Antwoord van Minister Van Veldhoven-van der Meer (Milieu en Wonen) (ontvangen 27 november
2019).
Vraag 1
Heeft u kennis genomen van het bericht «Makelaar schrapt veiling appartementen in
Groningen-Zuid na massale kritiek»1 en van het bericht «Zorgen om trend: huurhuis gaat naar hoogste bieder»?2
Vraag 2, 3, 5
Is een dergelijke vorm van verhuur per opbod toegestaan? Zo nee, hoe kan hiertegen
worden opgetreden? Zo ja, aan welke voorwaarden moet worden voldaan?
Vindt u ook dat de verhuurder hiermee misbruik maakt van de woningnood, door de hoogst
mogelijke huur te verkrijgen van wanhopige verhuurders?
Deelt u de uitspraken van de Woonbond dat met deze veilmethode «woekerprijzen» ontstaan
en van NVM dat je dergelijke praktijken niet moet willen? Gaat u optreden?
Antwoord 2, 3, 5
Zie het antwoord op vraag 2, 4 en 5 van het lid Smeulders (Aanhangsel Handelingen,
vergaderjaar 2019–2020, nr. 848).
Vraag 4
Bent u bekend met andere voorbeelden buiten Den Haag en Groningen van dergelijke verhuurpraktijken?
Antwoord 4
Er zijn mij geen andere voorbeelden bekend waarin deze wijze van verhuur worden toegepast.
Vraag 6
Ziet u aanleiding om de bescherming van huurders uit te breiden, tot bijvoorbeeld
huren van 1.000 euro per maand, nu verhuurders zo eenvoudig misbruik kunnen maken
van de woningnood?
Antwoord 6
Zoals aangekondigd in mijn brief «Staat van de Woningmarkt en overzicht van maatregelen»
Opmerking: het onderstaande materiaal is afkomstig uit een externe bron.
/-- accept (R85, R178): the checks in their order, each with its cause under the name the awaited kind gives it. -/
def Obligations.AcceptChecksInOrder : Prop :=
  ∀ (s : State) (k : Kind) (x : Task) (c : Crc),
    exec (.accept none k x c) s =
      .next { s with out := .judgement false (some (if k = .ack then .ackMiss else .miss)) } ∧
    ∀ f : Frame,
      (tagToKind f.tag = none → exec (.accept (some f) k x c) s =
        .next { s with out := .judgement false (some (if k = .ack then .ackWrongKind else .violation)) }) ∧
      (∀ k', tagToKind f.tag = some k' → k' ≠ k → exec (.accept (some f) k x c) s =
        .next { s with out := .judgement false (some (if k = .ack then .ackWrongKind else .wrongKind)) }) ∧
      (tagToKind f.tag = some k → payloadValid k f.value x c = true → exec (.accept (some f) k x c) s =
        .next { s with out := .judgement true none }) ∧
      (tagToKind f.tag = some k → payloadValid k f.value x c = false →
        (k = .quantity → exec (.accept (some f) k x c) s =
          .next { s with out := .judgement false (some .qtyOverflow) }) ∧
        (k = .checksum → exec (.accept (some f) k x c) s =
          .next { s with out := .judgement false (some .csumMismatch) }) ∧
        (k = .terminator → exec (.accept (some f) k x c) s =
          .next { s with out := .judgement false (some .badTerminator) }) ∧
        (k = .ack → exec (.accept (some f) k x c) s =
          .next { s with out := .judgement false (some .ackMismatch) }))

/-! ## Checksum Engine -/

/-- The checksum under the default CRC_PARAMS is the bit-serial register of R94. -/
def Obligations.ChecksumIsTheBitSerialRegister : Prop :=
  ∀ w : Word, checksum Config.crcDefault w = crcSerial w 32 0xFFFF#16

/-- The laws of R95: affinity for every CRC_PARAMS, the condition for equal checksums, and, with the default parameters,
that flipping any one or any two bits of the word changes the checksum. -/
def Obligations.ChecksumIsAffineAndSeesTwoBitErrors : Prop :=
  (∀ (p : CrcParams) (a b : Word), checksum p (a ^^^ b) = checksum p a ^^^ checksum p b ^^^ checksum p 0) ∧
  (∀ (p : CrcParams) (a b : Word), checksum p a = checksum p b ↔ checksum p (a ^^^ b) = checksum p 0) ∧
  (∀ (w : Word) (i : Nat), i < 32 →
    checksum Config.crcDefault (w ^^^ BitVec.twoPow 32 i) ≠ checksum Config.crcDefault w) ∧
  ∀ (w : Word) (i j : Nat), i < 32 → j < 32 → i ≠ j →
    checksum Config.crcDefault (w ^^^ BitVec.twoPow 32 i ^^^ BitVec.twoPow 32 j) ≠ checksum Config.crcDefault w

/-- The collisions of R97, and that a Receiver that gets DATA 0x12354659 and then CSUM 0x30EC accepts and stores that
word. -/
def Obligations.UndetectedCorruptionIsStored : Prop :=
  checksum Config.crcDefault 0x12345678 = 0x30EC ∧ checksum Config.crcDefault 0x12354659 = 0x30EC ∧
  checksum Config.crcDefault 0x00001021 = 0xB3F0 ∧ checksum Config.crcDefault 0x00010000 = 0xB3F0 ∧
  ∀ s : State, s.role = .receiver → s.phase = .pData → s.ustep = .uRx → s.idx.toNat < 64 →
    s.params.crc = Config.crcDefault →
    ∃ t u, exec (.data 0x12354659) s = .next t ∧ exec (.csum 0x30EC) t = .next u ∧
      u.msgWord s.idx.toNat = 0x12354659 ∧ u.ackok = true

/-- checksum and crc_update complete in every state, under the engine's CRC_PARAMS whatever they are, and change nothing
else: a byte, reversed if refin, enters at the top and eight shifts follow, each with the polynomial where bit 15 is
set before it (R92); the checksum takes the four bytes most significant first (R90, R91), and finish reverses if refout
and adds xorout (R92). -/
def Obligations.ChecksumOperationsComplete : Prop :=
  ∀ (s : State) (w : Word) (c : Crc) (b : Byte),
    (∃ x, exec (.crcUpdate c b) s = .next { s with out := .crc x } ∧
      x = (fun r : Crc => if 2 ^ 15 ≤ r.toNat then (r <<< 1) ^^^ s.params.crc.poly else r <<< 1)^[8]
        (c ^^^ ((if s.params.crc.refin then b.reverse else b).setWidth 16 <<< 8))) ∧
    ∃ x y, exec (.checksum w) s = .next { s with out := .crc x } ∧
      x = (if s.params.crc.refout then y.reverse else y) ^^^ s.params.crc.xorout ∧
      y = crcUpdate s.params.crc
        (crcUpdate s.params.crc
          (crcUpdate s.params.crc
            (crcUpdate s.params.crc s.params.crc.init (w.extractLsb' 24 8)) (w.extractLsb' 16 8))
          (w.extractLsb' 8 8))
        (w.extractLsb' 0 8)

/-! ## Acknowledgment helpers -/

/-- The laws of R103. -/
def Obligations.AcknowledgmentLaws : Prop :=
  (∀ t : Task, validateAck (encodeAck t true) t = true) ∧
  (∀ t t' : Task, t' ≠ t → validateAck (encodeAck t true) t' = false) ∧
  (∀ t t' : Task, validateAck (encodeAck t false) t' = false) ∧
  (∀ (a : AckValue) (e : Task), decodeStatus a = false → validateAck a e = false) ∧
  (∀ (t t' : Task) (b b' : Bool), encodeAck t b = encodeAck t' b' → t = t' ∧ b = b') ∧
  ∀ a : AckValue, encodeAck (a.extractLsb' 0 12) (a.getLsbD 12) = a

/-- encodeAck, decodeStatus and validateAck complete in every state with the values of R100, R101 and R102: exactly one
of the 8192 acknowledgment values validates for a given task. -/
def Obligations.AcknowledgmentOperationsComplete : Prop :=
  ∀ (s : State) (t : Task) (b : Bool) (a : AckValue),
    (∃ x : AckValue, exec (.encodeAck t b) s = .next { s with out := .ack x } ∧
      x.toNat = (if b then 0x1000 else 0) + t.toNat) ∧
    exec (.decodeStatus a) s = .next { s with out := .truth (decide (0x1000 ≤ a.toNat)) } ∧
    exec (.validateAck a t) s = .next { s with out := .truth (decide (a.toNat = 0x1000 + t.toNat)) }

/-! ## Host commands -/

/-- SEND acceptance (R126): every working register is written and the Sender starts in P_TASK; with OP_QTY > 64 it
fails at once in P_FAIL, where USTEP is U_TX by the model's reading of R126 and R33 (log 12); a host write of the code
1, which is the two low bits of what is written (R11; log 20), is that, with the action cmd(SEND). What the ghost cause
is after an acceptance that does not fail is the model's (log 10) and left open here. -/
def Obligations.SendIsAccepted : Prop :=
  (∀ (s s' : State) (v : Word), takeHost s = (.write 0 v, s') → v.toNat % 4 = 1 →
    step s = exec .send { s' with trace := s'.trace ++ [.cmd 1] }) ∧
  ∀ s : State, s.statusBusy = false →
    (s.opQty.toNat ≤ 64 → ∃ c, exec .send s = .next { s with
      statusDone := false, statusOk := false, statusBusy := true, role := .sender, t := s.opTask, q := s.opQty
      idx := 0, att := 0, dw := 0, crc := 0, rxv := false, rxtag := 0, rxval := 0, ackok := false, pr := 0, pi := 0
      phase := .pTask, ustep := .uTx, cause := c }) ∧
    (64 < s.opQty.toNat → exec .send s = .next { s with
      statusDone := false, statusOk := false, statusBusy := true, role := .sender, t := s.opTask, q := s.opQty
      idx := 0, att := 0, dw := 0, crc := 0, rxv := false, rxtag := 0, rxval := 0, ackok := false, pr := 0, pi := 0
      phase := .pFail, ustep := .uTx, cause := some .operandRange })

/-- RECEIVE acceptance (R151): every working register is written and the Receiver waits in P_TASK; a host write of the
code 2, which is the two low bits of what is written (R11; log 20), is that, with the action cmd(RECEIVE). The ghost
cause is left open (log 10). -/
def Obligations.ReceiveIsAccepted : Prop :=
  (∀ (s s' : State) (v : Word), takeHost s = (.write 0 v, s') → v.toNat % 4 = 2 →
    step s = exec .receive { s' with trace := s'.trace ++ [.cmd 2] }) ∧
  ∀ s : State, s.statusBusy = false → ∃ c, exec .receive s = .next { s with
    statusDone := false, statusOk := false, statusBusy := true, role := .receiver, t := 0xBAD, q := 0
    idx := 0, att := 0, dw := 0, crc := 0, rxv := false, rxtag := 0, rxval := 0, ackok := false, pr := 0, pi := 0
    phase := .pTask, ustep := .uRx, cause := c }

/-- The ignored CMD writes (R12, R72): NOP and the reserved code at any time, SEND and RECEIVE while busy. Through the
host port the code is the two low bits of what is written (R11; log 20), and the write leaves its action in the ghost
trace (log 23) and nothing else. -/
def Obligations.IgnoredCommandsChangeNothing : Prop :=
  (∀ s : State, exec .nop s = .next s ∧ exec .reserved3 s = .next s) ∧
  (∀ s : State, s.statusBusy = true → exec .send s = .next s ∧ exec .receive s = .next s) ∧
  ∀ (s s' : State) (v : Word), takeHost s = (.write 0 v, s') →
    s.statusBusy = true ∨ v.toNat % 4 = 0 ∨ v.toNat % 4 = 3 →
    step s = .next { s' with trace := s'.trace ++ [.cmd (v.setWidth 2)] }

/-! ## Frames as the engine takes them -/

/-- A Receiver at the wait for a frame takes it (R154, R156, R158, R164): each instruction where it is the one awaited. -/
def Obligations.ReceiverTakesAwaitedFrames : Prop :=
  ∀ s : State, s.role = .receiver → s.ustep = .uRx →
    (s.phase = .pTask → ∀ x : Task, exec (.task x) s = .next { s with t := x, ackok := true, ustep := .uTxa }) ∧
    (s.phase = .pQty → ∀ n : BitVec 14, n.toNat ≤ 64 →
      exec (.qty n) s = .next { s with q := n.setWidth 7, ackok := true, ustep := .uTxa }) ∧
    (s.phase = .pQty → ∀ n : BitVec 14, 64 < n.toNat →
      exec (.qty n) s = .next { s with ackok := false, ustep := .uTxa, cause := some .qtyOverflow }) ∧
    (s.phase = .pData → ∀ w : Word,
      exec (.data w) s = .next { s with dw := w, crc := checksum s.params.crc w, ustep := .uRxc }) ∧
    (s.phase = .pTerm → exec .term s = .next { s with ackok := true, ustep := .uTxa })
van 7 november 2019 wil ik de toegankelijkheid, de betaalbaarheid en kwaliteit van
het wonen voor mensen met een middeninkomen of starters op de woningmarkt borgen.
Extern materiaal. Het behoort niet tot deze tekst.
/-- Every frame word is the word of the frame it stands for (R60). -/
theorem word_frameOfWord (fw : FrameWord) : (frameOfWord fw).word = fw := by
  rw [word_eq_append]
  simp only [frameOfWord, frameWordTag, frameWordValue, BitVec.ofNat_toNat, BitVec.setWidth_eq]
  exact (BitVec.extractLsb'_append_extractLsb'_eq_extractLsb' (by decide)).trans BitVec.extractLsb'_eq_self

/-- A mask that keeps the tag acts on the value alone: the tag 63 is the six one bits. -/
theorem word_and_mask (f : Frame) (m : Word) :
    f.word &&& Frame.word ⟨m, 63⟩ = Frame.word ⟨f.value &&& m, f.tag⟩ := by
  have hones (x : BitVec 6) : x &&& BitVec.ofNat 6 63 = x := BitVec.and_allOnes
  rw [word_eq_append, word_eq_append, word_eq_append, BitVec.and_append, hones]

theorem kindToTag_lt (k : Kind) : kindToTag k < 64 := by cases k <;> decide

/-- The frame word of a frame with a tag below 64 decodes as the frame (R60). -/
theorem decodeFrame_word {f : Frame} (h : f.tag < 64) : decodeFrame f.word = decodePair f := by
  rw [decodeFrame, frameOfWord_word h]

/-! ## Payload fields as masks -/

/-- A field that starts at bit 0 is the value with the bits above it cleared. -/
theorem setWidth_lowField (n : Nat) (hn : n ≤ 32) (v : Word) :
    (v.extractLsb' 0 n).setWidth 32 = v &&& BitVec.ofNat 32 (2 ^ n - 1) := by
  have hpow : 2 ^ n ≤ 2 ^ 32 := Nat.pow_le_pow_right (by decide) hn
  apply BitVec.eq_of_toNat_eq
  rw [BitVec.toNat_and, BitVec.toNat_ofNat, Nat.mod_eq_of_lt (by omega), Nat.and_two_pow_sub_one_eq_mod,
    BitVec.toNat_setWidth, BitVec.extractLsb'_toNat, Nat.shiftRight_zero]
  exact Nat.mod_eq_of_lt (Nat.lt_of_lt_of_le (Nat.mod_lt _ (Nat.two_pow_pos n)) hpow)

theorem taskValue_taskField (v : Word) : taskValue (taskField v) = v &&& 0xFFF :=
  setWidth_lowField 12 (by decide) v

theorem qtyField_eq_mask (v : Word) : (qtyField v).setWidth 32 = v &&& 0x3FFF :=
  setWidth_lowField 14 (by decide) v

theorem csumValue_csumField (v : Word) : csumValue (csumField v) = v &&& 0xFFFF :=
  setWidth_lowField 16 (by decide) v

theorem termField_eq_mask (v : Word) : (termField v).setWidth 32 = v &&& 0x7FFF :=
  setWidth_lowField 15 (by decide) v

/-- An acknowledgment value is its status followed by its echo (R63). -/
theorem encodeAck_eq_append (e : Task) (b : Bool) : encodeAck e b = BitVec.ofBool b ++ e := by
  rw [BitVec.append_def, BitVec.shiftLeftZeroExtend_eq, BitVec.setWidth'_eq]; rfl

/-- Encoding the echo and the status of a value gives its acknowledgment field back (R63). -/
theorem encodeAck_taskField (v : Word) : encodeAck (taskField v) (v.getLsbD 12) = ackField v := by
  have hbit : BitVec.ofBool (v.getLsbD 12) = v.extractLsb' 12 1 := by
    ext i hi
    obtain rfl : i = 0 := by omega
    simp
  rw [encodeAck_eq_append, hbit]
  exact BitVec.extractLsb'_append_extractLsb'_eq_extractLsb' (by decide)

theorem ackValue_taskField (v : Word) : ackValue (taskField v) (v.getLsbD 12) = v &&& 0x1FFF := by
  rw [ackValue, encodeAck_taskField]
  exact setWidth_lowField 13 (by decide) v

/-- The status bit under its mask (R63). -/
theorem and_statusBit (v : Word) : v &&& 0x1000 = if v.getLsbD 12 then 0x1000 else 0 :=
  BitVec.and_twoPow v 12

theorem statusBit_set_iff (v : Word) : v &&& 0x1000 = 0x1000 ↔ v.getLsbD 12 = true := by
  rw [and_statusBit]
  cases v.getLsbD 12 <;> decide

theorem statusBit_clear_iff (v : Word) : v &&& 0x1000 = 0 ↔ v.getLsbD 12 = false := by
  rw [and_statusBit]
  cases v.getLsbD 12 <;> decide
Ik zal hiervoor een samenhangende aanpak uitwerken, waarbij ik het gemeentelijke instrumentarium
wil versterken.
Daarnaast heeft het kabinet al aangekondigd om de WOZ-waarde in het woningwaarderingsstelsel
(WWS) te maximeren met als doel om ongewenste liberalisatie van sociale huurwoningen
tegen te gaan. Als gevolg hiervan zullen ook huurwoningen met een hogere WOZ-waarde
die geschikt zijn voor de lage middeninkomens, beschikbaar blijven in de sociale woningvoorraad.
Vraag 7
Deelt u de mening dat ook jongeren en singles recht hebben op betaalbaar wonen? Welk
percentage van de woonlasten vindt u betaalbaar?
Antwoord 7
De betaalbaarheid, toegankelijkheid en de kwaliteit van wonen voor mensen met een
middeninkomen en starters wil ik graag borgen. Ik heb daarom in de brief «Maatregelen
woningmarkt» van 17 september 2019 diverse maatregelen aangekondigd gericht op het
behoud van betaalbare huurwoningen in de bestaande voorraad, een betere verdeling
van betaalbare huurwoningen in de bestaande voorraad, het vergroten van de mogelijkheden
voor lokaal maatwerk voor woningcorporaties en het verbeteren van de balans tussen
starters en huurders. De hoogte van woonquotes zegt daarbij niet of de woonlasten
passen binnen het budget van het huishouden. Dat hangt af van de overige uitgaven
van het huishouden, waarbij gedacht kan worden aan uitgaven voor boodschappen, kleding
en recreatie.
Vraag 8
Aangezien jongeren en singles in de vrije sector tot wel de helft van hun inkomen
kwijt zijn aan woonlasten, vindt u ook niet dat zij toegang moeten houden tot sociale
huurwoningen? Bent u bereid uw voornemen om de toegang voor singles moeilijker te
maken te heroverwegen?
Antwoord 8
Van de mensen met een laag middeninkomen (ongeveer € 38.000 tot € 42.500) kan ongeveer
50% op basis van Nibud berekeningen een huur in de vrije sector niet betalen. Dit
zijn voornamelijk meerpersoonshuishoudens, waaronder gezinnen. Door de inkomensgrens
voor sociale huurwoningen van woningcorporaties (nu € 38.035) voor meerpersoonshuishoudens
te verhogen naar € 42.000 en die voor eenpersoonshuishoudens licht te verlagen naar
€ 35.000, wordt deze beter gericht op de betaalbaarheid voor de huishoudens. Eenpersoonshuishoudens
hebben bij eenzelfde inkomen meer bestedingsruimte voor wonen dan meerpersoonshuishoudens.
Ik verwacht voor het einde van dit jaar het wetsvoorstel Huur en inkomensgrenzen,
waarin de differentiatie van de inkomensgrens voor sociale huurwoningen van woningcorporaties
wordt voorgesteld, naar uw Kamer toe te sturen.